### EXERCISE INSTRUCTIONS
From the entries that follow, copy each line in which "Bool" appears.

### INFORMATION SHOWN
-- ==== Sys2Proof/Config.lean ====
section
/-! DEFINITION. What an implementation fixes (the parameter BUF_SIZE) and the free values the spec leaves open. -/

namespace Sys2Proof

/-- The parameters of one instance of the hardware. `bufSize` is BUF_SIZE (R11, PAR1); it is fixed while the machine runs
and no step changes it (log entry 1). BASE, the IRQ wiring and the time of a command are read by no rule (PAR2 to PAR4). -/
structure Config where
  bufSize : Nat
  deriving DecidableEq, Repr

namespace Config

/-- The default BUF_SIZE, 4096 (R11). -/
def standard : Config := { bufSize := 4096 }

/-- Legal values of BUF_SIZE: multiples of 16 with 32 <= BUF_SIZE <= 61440 (R11). -/
def legal (c : Config) : Bool := decide (c.bufSize % 16 = 0 ∧ 32 ≤ c.bufSize ∧ c.bufSize ≤ 61440)

/-- FREE VALUE (R900, R902, S3, S4): `freeBufByte d a` is byte `a` of the d-th draw of BUF, what BUF[a] holds after a
reset until it is written. No value of it can be proved (log entry 2). -/
opaque freeBufByte : Nat → Nat → BitVec 8

/-- FREE VALUE (R912, S1): the 32-bit word that the n-th read of a register the running command may write returns
(log entry 3). -/
opaque freeReadWord : Nat → BitVec 32

/-- FREE VALUE (R912, S2): STATUS.KV as the n-th read made while a command runs shows it (log entry 3). -/
opaque freeKv : Nat → Bool

end Config

end Sys2Proof
end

### RESULT OF THE TASK
def legal (c : Config) : Bool := decide (c.bufSize % 16 = 0 ∧ 32 ≤ c.bufSize ∧ c.bufSize ≤ 61440)
opaque freeKv : Nat → Bool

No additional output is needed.